Automated detection of prostate cancer in digitized whole-slide images of H&E-stained biopsy specimens

G. Litjens, B. Bejnordi, N. Timofeeva, G. Swadi, I. Kovacs, C. de Hulsbergen-van Kaa and J. van der Laak

Medical Imaging 2015;9420:94200B.

DOI Cited by ~15

Automated detection of prostate cancer in digitized H and E whole-slide images is an important first step for computer-driven grading. Most automated grading algorithms work on preselected image patches as they are too computationally expensive to calculate on the multi-gigapixel whole-slide images. An automated multi-resolution cancer detection system could reduce the computational workload for subsequent grading and quantification in two ways: by excluding areas of definitely normal tissue within a single specimen or by excluding entire specimens which do not contain any cancer.
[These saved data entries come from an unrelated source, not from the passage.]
/-- In `k` steps from `s` to the idle state `t` agent `a`'s chunks got the answers in order, none of them BUSY_DROP, and
every other stimulus but the chunks' COMPLETEs one response of its own. -/
structure Serves (a k : Nat) (s t : State) (answers : List (Option Packet × List Event)) : Prop where
  run        : Sys2Proof.core.run k s = .next t
  inv        : t.Inv
  idle       : t.busy = false
  dropped    : t.cnt.busyDrop = s.cnt.busyDrop
  deliveries : ∃ new : List Delivery, t.deliveries = s.deliveries ++ new ∧
    new.filter Delivery.ofChunk = answers.map (fun x => ⟨a, .chunk x.1 x.2⟩) ∧ new.length + answers.length = k
  noDrop     : ∀ x ∈ answers, eventCount .busyDrop x.2 = 0

theorem Serves.refl {s : State} (a : Nat) (h : s.Inv) (hb : s.busy = false) : Serves a 0 s s [] :=
  ⟨rfl, h, hb, rfl, ⟨[], (List.append_nil _).symm, rfl, rfl⟩, nofun⟩

theorem Serves.trans {a k l : Nat} {s t u : State} {xs ys : List (Option Packet × List Event)}
    (h : Serves a k s t xs) (h' : Serves a l t u ys) : Serves a (k + l) s u (xs ++ ys) := by
  obtain ⟨new, hnew, hans, hlen⟩ := h.deliveries
  obtain ⟨new', hnew', hans', hlen'⟩ := h'.deliveries
  refine ⟨(run_append l h.run).trans h'.run, h'.inv, h'.idle, h'.dropped.trans h.dropped, ⟨new ++ new', ?_, ?_, ?_⟩,
    fun x hx => (List.mem_append.1 hx).elim (h.noDrop x) (h'.noDrop x)⟩
  · rw [hnew', hnew, List.append_assoc]
  · rw [List.filter_append, hans, hans', List.map_append]
  · rw [List.length_append, List.length_append]
    omega

theorem Round.schedule_eq (a : Nat) (r : Round) (q : List Stimulus) :
    r.schedule a ++ q = presents r.before ++
      .present a (encode Config.reference (.chunk r.chunk)) :: (presents r.between ++ .complete :: q) := by
  simp [Round.schedule, presents]

theorem Round.schedule_length (a : Nat) (r : Round) :
    (r.schedule a).length = r.before.length + (r.between.length + 1 + 1) := by
  simp [Round.schedule]

/-- Quiet transactions in an idle block. -/
theorem serves_quiet {s : State} (a : Nat) {q : List Stimulus} {xs : List (Nat × Bytes)} (h : s.Inv)
    (hb : s.busy = false) (hx : ∀ x ∈ xs, Quiet x.2) (hq : s.queue = presents xs ++ q) :
    ∃ t, Serves a xs.length s t [] ∧ t.queue = q := by
  obtain ⟨b, new, hrun, hlen, hnew⟩ := run_quiet xs hx hq
  exact ⟨_, ⟨hrun, h.of_eq rfl, hb, rfl, ⟨new, rfl, hnew, hlen⟩, nofun⟩, rfl⟩

/-- A chunk presented to an idle block, with quiet transactions between its ACCEPT and its COMPLETE. -/
theorem serves_chunk {s : State} {a : Nat} {c : Bytes} {q : List Stimulus} {xs : List (Nat × Bytes)} (h : s.Inv)
    (hb : s.busy = false) (hx : ∀ x ∈ xs, Quiet x.2)
    (hq : s.queue = .present a (encode Config.reference (.chunk c)) :: (presents xs ++ .complete :: q)) :
    ∃ t x, Serves a (xs.length + 1 + 1) s t [x] ∧ t.queue = q := by
  have haccept := step_accept hb hq
  obtain ⟨b, new, hrun, hlen, hnew⟩ := run_quiet (s := s.accepted a c (presents xs ++ .complete :: q)) xs hx rfl
  have hinv : State.Inv { s.accepted a c q with agent := b, deliveries := s.deliveries ++ new } :=
    (State.Inv.latch (s := { s with queue := q, agent := a }) (h.of_eq rfl) c).of_eq rfl
  obtain ⟨t, ht⟩ := complete_answers hinv
  obtain ⟨p, hp, rfl⟩ := complete_next_iff.1 ht
  have hout := process_outside hp
  have hdel : p.state.deliveries = s.deliveries ++ new := hout.deliveries
  refine ⟨_, (p.packet, p.events), ⟨?_, complete_inv hinv ht, rfl, hout.dropped,
    ⟨new ++ [⟨a, .chunk p.packet p.events⟩], ?_, ?_, ?_⟩, ?_⟩, hout.queue⟩
  · rw [run_succ _ haccept, run_append 1 hrun, run_one]
    exact (step_of_queue_complete rfl).trans ht
  · rw [← List.append_assoc, ← hdel]
    rfl
  · rw [List.filter_append, hnew]
    rfl
  · simp [hlen]
  · exact fun x hx => by cases List.mem_singleton.1 hx; exact (process_noDrop hp).count_eq_zero

/-- A round: quiet transactions, then the chunk. -/
theorem serves_round {s : State} {a : Nat} {r : Round} {q : List Stimulus} (h : s.Inv) (hb : s.busy = false)
    (hx : ∀ x ∈ r.before ++ r.between, Quiet x.2) (hq : s.queue = r.schedule a ++ q) :
    ∃ t x, Serves a (r.schedule a).length s t [x] ∧ t.queue = q := by
  rw [Round.schedule_eq] at hq
  obtain ⟨t, hbefore, hqueue⟩ := serves_quiet a h hb (fun x hm => hx x (List.mem_append_left _ hm)) hq
  obtain ⟨u, x, hchunk, hqueue'⟩ :=
    serves_chunk hbefore.inv hbefore.idle (fun x hm => hx x (List.mem_append_right _ hm)) hqueue
  exact ⟨u, x, Round.schedule_length a r ▸ hbefore.trans hchunk, hqueue'⟩

theorem serves_rounds {s : State} {a : Nat} {q : List Stimulus} (rounds : List Round) (h : s.Inv) (hb : s.busy = false)
    (hx : ∀ r ∈ rounds, ∀ x ∈ r.before ++ r.between, Quiet x.2)
    (hq : s.queue = rounds.flatMap (Round.schedule a) ++ q) :
    ∃ t answers, Serves a (rounds.flatMap (Round.schedule a)).length s t answers ∧ t.queue = q ∧
      answers.length = rounds.length := by
  induction rounds generalizing s with
  | nil => exact ⟨s, [], .refl a h hb, hq, rfl⟩
  | cons r rounds ih =>
    rw [List.flatMap_cons, List.append_assoc] at hq
    obtain ⟨t, x, hserves, hqueue⟩ := serves_round h hb (hx r (List.mem_cons_self ..)) hq
    obtain ⟨u, answers, hserves', hqueue', hlen⟩ :=
      ih hserves.inv hserves.idle (fun r' hr' => hx r' (List.mem_cons_of_mem _ hr')) hqueue
    refine ⟨u, x :: answers, ?_, hqueue', by rw [List.length_cons, List.length_cons, hlen]⟩
    rw [List.flatMap_cons, List.length_append]
    exact hserves.trans hserves'

/-- Settles O35: every round begins and ends idle. -/
theorem aWaitingHostLosesNoChunk : Obligations.AWaitingHostLosesNoChunk := by
  intro s a rounds q h hb hx hq
  obtain ⟨t, answers, hserves, hqueue, hlen⟩ := serves_rounds rounds h hb hx hq
  obtain ⟨new, hnew, hans, hcount⟩ := hserves.deliveries
  exact ⟨t, hserves.run, hqueue, hserves.idle, hserves.dropped, new, answers, hnew, hans, hlen, hserves.noDrop,
    hlen ▸ hcount⟩

end Sys2Proof.Machine
end

section
/-! SUPPORT. DISC by the kind its first byte names (42_packet.md R202, R203), at the reference mapping (30_encoding.md
R83), and the kind-byte rows as the DISC of their bytes. -/

namespace Sys2Proof

/-- At the reference mapping the bytes that name no kind are 0x05 to 0xFF (R203). -/
theorem KindMap.reference_kindOf?_eq_none_iff {k : Byte} : KindMap.reference.kindOf? k = none ↔ 0x05#8 ≤ k := by
  rw [KindMap.kindOf?_eq_none_iff]
  simp only [KindMap.values, KindMap.reference, List.mem_cons, List.not_mem_nil, or_false, not_or]
  constructor <;> intro h <;> bv_omega

end Sys2Proof

namespace Sys2Proof.Machine

theorem exec_disc_nil (s : State) : exec (.disc []) s = .next (s.respond (.disc .empty)) := rfl

theorem exec_disc_of_kind {s : State} {k : Byte} {kind : Kind} (h : s.cfg.kindMap.kindOf? k = some kind) (p : Bytes) :
    exec (.disc (k :: p)) s = .next (s.respond (kindResponse kind p)) := by
  rw [exec_disc, discriminate_of_kind h, kindResponse]

theorem exec_disc_of_no_kind {s : State} {k : Byte} (h : s.cfg.kindMap.kindOf? k = none) (p : Bytes) :
    exec (.disc (k :: p)) s = .next (s.respond (.disc (.unknown k))) := by
  rw [exec_disc, discriminate_of_no_kind h]

/-- Settles O23: the reference mapping gives 0x00 to 0x04 to the five kinds and the bytes from 0x05 to none. -/
theorem discAnswersTheKindOfTheFirstByte : Obligations.DiscAnswersTheKindOfTheFirstByte := by
  intro s href
  have hkind {k : Byte} {kind : Kind} (h : KindMap.reference.kindOf? k = some kind) (p : Bytes) :
      exec (.disc (k :: p)) s = .next (s.respond (kindResponse kind p)) := exec_disc_of_kind (href ▸ h) p
  exact ⟨exec_disc_nil s, hkind rfl, hkind rfl, hkind rfl, hkind rfl, hkind rfl,
    fun k p hk => exec_disc_of_no_kind (href ▸ KindMap.reference_kindOf?_eq_none_iff.2 hk) p⟩

theorem exec_kindRow (kind : Kind) (p : Bytes) (s : State) :
    exec (kindRow kind p) s = .next (s.respond (kindResponse kind p)) := by
  cases kind <;> rfl

theorem exec_kindUnknown (k : Byte) (rest : Bytes) (s : State) :
    exec (.kindUnknown k rest) s = .next (s.respond (.disc (.unknown k))) := rfl

/-- The row of a kind answers what DISC of its bytes answers: the byte is read back as the kind. -/
theorem exec_kindRow_eq_disc {s : State} (h : s.cfg.wf = true) (kind : Kind) (p : Bytes) :
    exec (kindRow kind p) s = exec (.disc (encode s.cfg (kindRow kind p))) s := by
  rw [encode_kindRow, exec_disc_of_kind (KindMap.kindOf?_valueOf (Config.wf_iff.1 h).2 kind), exec_kindRow]

/-- A row of the kind-byte space answers what DISC of its bytes answers. -/
theorem exec_kindByteRow {s : State} {i : Instr} (h : s.cfg.wf = true) (hi : i.space = .kindByte)
    (hw : i.wellFormed s.cfg = true) : exec i s = exec (.disc (encode s.cfg i)) s := by
  cases i with
  | kindLog p => exact exec_kindRow_eq_disc h .log p
  | kindVideo p => exact exec_kindRow_eq_disc h .video p
  | kindSound p => exact exec_kindRow_eq_disc h .sound p
  | kindNetwork p => exact exec_kindRow_eq_disc h .network p
  | kindInput p => exact exec_kindRow_eq_disc h .input p
  | kindUnknown k rest =>
    have hk : k ∉ s.cfg.kindMap.values := by simpa [Instr.wellFormed] using hw
    exact (exec_kindUnknown k rest s).trans (exec_disc_of_no_kind (KindMap.kindOf?_eq_none_iff.2 hk) rest).symm
  | _ => cases hi

/-- Settles O25: the rows of the five kinds, the row of the other bytes, and each as the DISC of its bytes. -/
theorem kindByteRowsAnswerTheirPacket : Obligations.KindByteRowsAnswerTheirPacket := fun s p =>
  ⟨exec_kindRow .log p s, exec_kindRow .video p s, exec_kindRow .sound p s, exec_kindRow .network p s,
    exec_kindRow .input p s, fun k => exec_kindUnknown k p s, fun _ => exec_kindByteRow⟩

/-- What a message that gives a packet is made of: the kind's value, then the payload (R202, R205). -/
theorem eq_valueOf_cons_of_discriminate {km : KindMap} {m : Bytes} {x : Packet} (h : discriminate km m = .ok x) :
    m = km.valueOf x.kind :: x.payload := by
  match m with
  | [] => cases h
  | k :: p =>
    cases hk : km.kindOf? k with
    | none => cases (discriminate_of_no_kind hk p).symm.trans h
    | some kind =>
      cases (discriminate_of_kind hk p).symm.trans h
      rw [KindMap.valueOf_of_kindOf? hk]

/-- Settles O26: the message is the kind's value and the payload. -/
theorem payloadIsTheMessageAfterTheKindByte : Obligations.PayloadIsTheMessageAfterTheKindByte := by
  intro km m x h
  rw [eq_valueOf_cons_of_discriminate h]
  exact ⟨rfl, rfl, List.cons_ne_nil _ _, rfl⟩

end Sys2Proof.Machine
end

section
/-! SUPPORT. BUILD by its kind byte, at the reference mapping (43_outbound.md R220, R221; 30_encoding.md R83). -/

namespace Sys2Proof

/-- At the reference mapping the values of the kinds are 0x00 to 0x04 (R83). -/
theorem KindMap.mem_reference_values_iff {k : Byte} : k ∈ KindMap.reference.values ↔ k ≤ 0x04#8 := by
  rw [← not_iff_not, ← KindMap.kindOf?_eq_none_iff, KindMap.reference_kindOf?_eq_none_iff]
  constructor <;> intro h <;> bv_omega

end Sys2Proof

namespace Sys2Proof.Machine

theorem exec_build_of_no_kind {s : State} {k : Byte} (h : k ∉ s.cfg.kindMap.values) (p : Bytes) :
    exec (.build k p) s = .next (s.respond (.build .badKind [])) := by
  simp [exec, execBuild, buildResponse, KindMap.kindOf?_eq_none_iff.2 h]

/-- Settles O27: the kind byte is the value of a kind exactly up to 0x04, and either answer is all that BUILD writes. -/
theorem buildAnswersTheFrameOrBadKind : Obligations.BuildAnswersTheFrameOrBadKind := by
  refine ⟨fun k p => rfl, fun s k p href => ⟨fun hk => ?_, fun hk => ?_⟩⟩
  · exact exec_build_of_kind (href ▸ KindMap.mem_reference_values_iff.2 hk) p
  · exact exec_build_of_no_kind (href ▸ mt KindMap.mem_reference_values_iff.1 (BitVec.not_le.2 hk)) p

end Sys2Proof.Machine
end

section
/-! SUPPORT. The counters along the run of a host's chunks (10_state.md R36), and a built frame fed back through CHUNK
(43_outbound.md R222). -/

namespace Sys2Proof.Machine

/-- The events a delivered response reports (R85). -/
def Delivery.events (d : Delivery) : List Event :=
  match d.response with
  | .chunk _ evs => evs
  | _ => []

/-- From `s` to `t` responses were delivered, and the counters grew by the events in them (R36, R262). -/
def Counted (s t : State) : Prop :=
  ∃ new : List Delivery, t.deliveries = s.deliveries ++ new ∧ Tallied s.cnt t.cnt (new.flatMap Delivery.events)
In this work we present a multi-resolution cancer detection algorithm geared towards the latter. The algorithm methodology is as follows: at a coarse resolution the system uses superpixels, color histograms and local binary patterns in combination with a random forest classifier to assess the likelihood of cancer. The five most suspicious superpixels are identified and at a higher resolution more computationally expensive graph and gland features are added to refine classification for these superpixels. Our methods were evaluated in a data set of 204 digitized whole-slide H and E stained images of MR-guided biopsy specimens from 163 patients. A pathologist exhaustively annotated the specimens for areas containing cancer. The performance of our system was evaluated using ten-fold cross-validation, stratified according to patient. Image-based receiver operating characteristic (ROC) analysis was subsequently performed where a specimen containing cancer was considered positive and specimens without cancer negative. We obtained an area under the ROC curve of 0.96 and a 0.4 specificity at a 1.0 sensitivity.